■ PROBLEM:
Your task is to repeat, word for word, the line containing "q.fadeLength t ≠" and all lines that follow it to the end of the material, and no other lines.

■ THE RECORDS:
-- ==== Sys2Proof/Proofs/Fades.lean ====
section
/-! SUPPORT. The re-derivation of a fading seam (R76): what `Seam.retarget` and `State.putSeam` do, one equation per
branch, and the statement about a fade assembled from them. -/

namespace Sys2Proof.Machine

/-! ## A seam put back -/

/-- A seam that did not settle is put back without a notice (R80). -/
theorem State.putSeam_quiet (s : State) (sl : Slot) (q : Seam) :
    s.putSeam sl (q, false) = { s with seams := s.seams.set sl (some q) } := rfl

/-- A seam that settled is put back with SEAM_SETTLED of its slot (R80). -/
theorem State.putSeam_settled (s : State) (sl : Slot) (q : Seam) :
    s.putSeam sl (q, true) = ({ s with seams := s.seams.set sl (some q) }).withNotices
      (BitVec.ofNat 19 (2 ^ (12 + sl.toNat))) :=
  State.raise_eq (.seamSettled sl) _

/-- The re-derivation of a slot that holds a seam. -/
theorem State.retargetSlot_of_get {s : State} {sl : Slot} {q : Seam} (h : s.seams.get sl = some q) :
    s.retargetSlot sl = s.putSeam sl (q.retarget s.running
      (q.pin.target (s.contributes q.geo.falling) (s.contributes q.geo.rising) q.target)) := by
  simp only [State.retargetSlot, h]

/-! ## The branches of a fade's start and of a re-derivation -/

theorem Seam.startFade_of_zero {q : Seam} {t : SeamMode} (hn : q.fadeLength t = 0) :
    q.startFade t = (q.settleAt t, true) := if_pos hn

theorem Seam.startFade_of_ne_zero {q : Seam} {t : SeamMode} (hn : q.fadeLength t ≠ 0) :
    q.startFade t = ({ q with target := t, fade := some ⟨q.mode, t, 0, q.fadeLength t⟩ }, false) := if_neg hn

theorem Seam.retarget_target (q : Seam) (running : Bool) : q.retarget running q.target = (q, false) := if_pos rfl

/-- The law of the fades, for a seam that is fading (R79, R82). -/
theorem Seam.lawful_iff_of_fade {q : Seam} {f : Fade} {running : Bool} (hf : q.fade = some f) :
    q.lawful running ↔ running = true ∧ f.k < f.n ∧ f.src = q.mode ∧ f.dst = q.target ∧ f.src ≠ f.dst := by
  simp only [Seam.lawful, hf]

section Fading

variable {q : Seam} {f : Fade} {t : SeamMode}

/-- Back to the from mode before the fade has moved: the seam settles there (R76). -/
theorem Seam.retarget_src_of_zero (hf : q.fade = some f) (hchange : t ≠ q.target) (hsrc : t = f.src) (hk : f.k = 0) :
    q.retarget true t = (q.settleAt t, true) := by
  simp [Seam.retarget, hf, hchange, ← hsrc, hk]

/-- Back to the from mode of a fade that has moved: the fade reverses (R76). -/
theorem Seam.retarget_src_of_ne_zero (hf : q.fade = some f) (hchange : t ≠ q.target) (hsrc : t = f.src)
    (hk : f.k ≠ 0) : q.retarget true t =
      ({ q with mode := f.dst, target := t, fade := some ⟨f.dst, f.src, f.n - f.k, f.n⟩ }, false) := by
  simp [Seam.retarget, hf, hchange, ← hsrc, hk]

/-- To the third mode: the seam settles at the to mode and starts a fade from there (R76). -/
theorem Seam.retarget_third (hf : q.fade = some f) (hchange : t ≠ q.target) (hsrc : t ≠ f.src) :
    q.retarget true t = (q.settleAt f.dst).startFade t := by
  simp [Seam.retarget, hf, hchange, hsrc]

end Fading

/-! ## The factor of a reversed fade -/

/-- A reversed fade gives the rising head the factor that the fade gave it: the two modes have swapped, and so have
their weights `n - k` and `k`. -/
theorem SeamLook.risingFactor_reversed (m m' : SeamMode) (f : Fade) (hk : f.k ≤ f.n) (c : Nat) :
    (SeamLook.mk m (some ⟨f.dst, f.src, f.n - f.k, f.n⟩)).risingFactor c =
      (SeamLook.mk m' (some f)).risingFactor c := by
  simp only [SeamLook.risingFactor]
  rw [Nat.sub_sub_self hk, Nat.add_comm]

end Sys2Proof.Machine

namespace Sys2Proof

open Sys2Proof.Machine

■ ANSWER SPACE:
theorem Seam.startFade_of_ne_zero {q : Seam} {t : SeamMode} (hn : q.fadeLength t ≠ 0) :
    q.startFade t = ({ q with target := t, fade := some ⟨q.mode, t, 0, q.fadeLength t⟩ }, false) := if_neg hn

theorem Seam.retarget_target (q : Seam) (running : Bool) : q.retarget running q.target = (q, false) := if_pos rfl

/-- The law of the fades, for a seam that is fading (R79, R82). -/
theorem Seam.lawful_iff_of_fade {q : Seam} {f : Fade} {running : Bool} (hf : q.fade = some f) :
    q.lawful running ↔ running = true ∧ f.k < f.n ∧ f.src = q.mode ∧ f.dst = q.target ∧ f.src ≠ f.dst := by
  simp only [Seam.lawful, hf]

section Fading

variable {q : Seam} {f : Fade} {t : SeamMode}

/-- Back to the from mode before the fade has moved: the seam settles there (R76). -/
theorem Seam.retarget_src_of_zero (hf : q.fade = some f) (hchange : t ≠ q.target) (hsrc : t = f.src) (hk : f.k = 0) :
    q.retarget true t = (q.settleAt t, true) := by
  simp [Seam.retarget, hf, hchange, ← hsrc, hk]

/-- Back to the from mode of a fade that has moved: the fade reverses (R76). -/
theorem Seam.retarget_src_of_ne_zero (hf : q.fade = some f) (hchange : t ≠ q.target) (hsrc : t = f.src)
    (hk : f.k ≠ 0) : q.retarget true t =
      ({ q with mode := f.dst, target := t, fade := some ⟨f.dst, f.src, f.n - f.k, f.n⟩ }, false) := by
  simp [Seam.retarget, hf, hchange, ← hsrc, hk]

/-- To the third mode: the seam settles at the to mode and starts a fade from there (R76). -/
theorem Seam.retarget_third (hf : q.fade = some f) (hchange : t ≠ q.target) (hsrc : t ≠ f.src) :
    q.retarget true t = (q.settleAt f.dst).startFade t := by
  simp [Seam.retarget, hf, hchange, hsrc]

end Fading

/-! ## The factor of a reversed fade -/

/-- A reversed fade gives the rising head the factor that the fade gave it: the two modes have swapped, and so have
their weights `n - k` and `k`. -/
theorem SeamLook.risingFactor_reversed (m m' : SeamMode) (f : Fade) (hk : f.k ≤ f.n) (c : Nat) :
    (SeamLook.mk m (some ⟨f.dst, f.src, f.n - f.k, f.n⟩)).risingFactor c =
      (SeamLook.mk m' (some f)).risingFactor c := by
  simp only [SeamLook.risingFactor]
  rw [Nat.sub_sub_self hk, Nat.add_comm]

end Sys2Proof.Machine

namespace Sys2Proof

open Sys2Proof.Machine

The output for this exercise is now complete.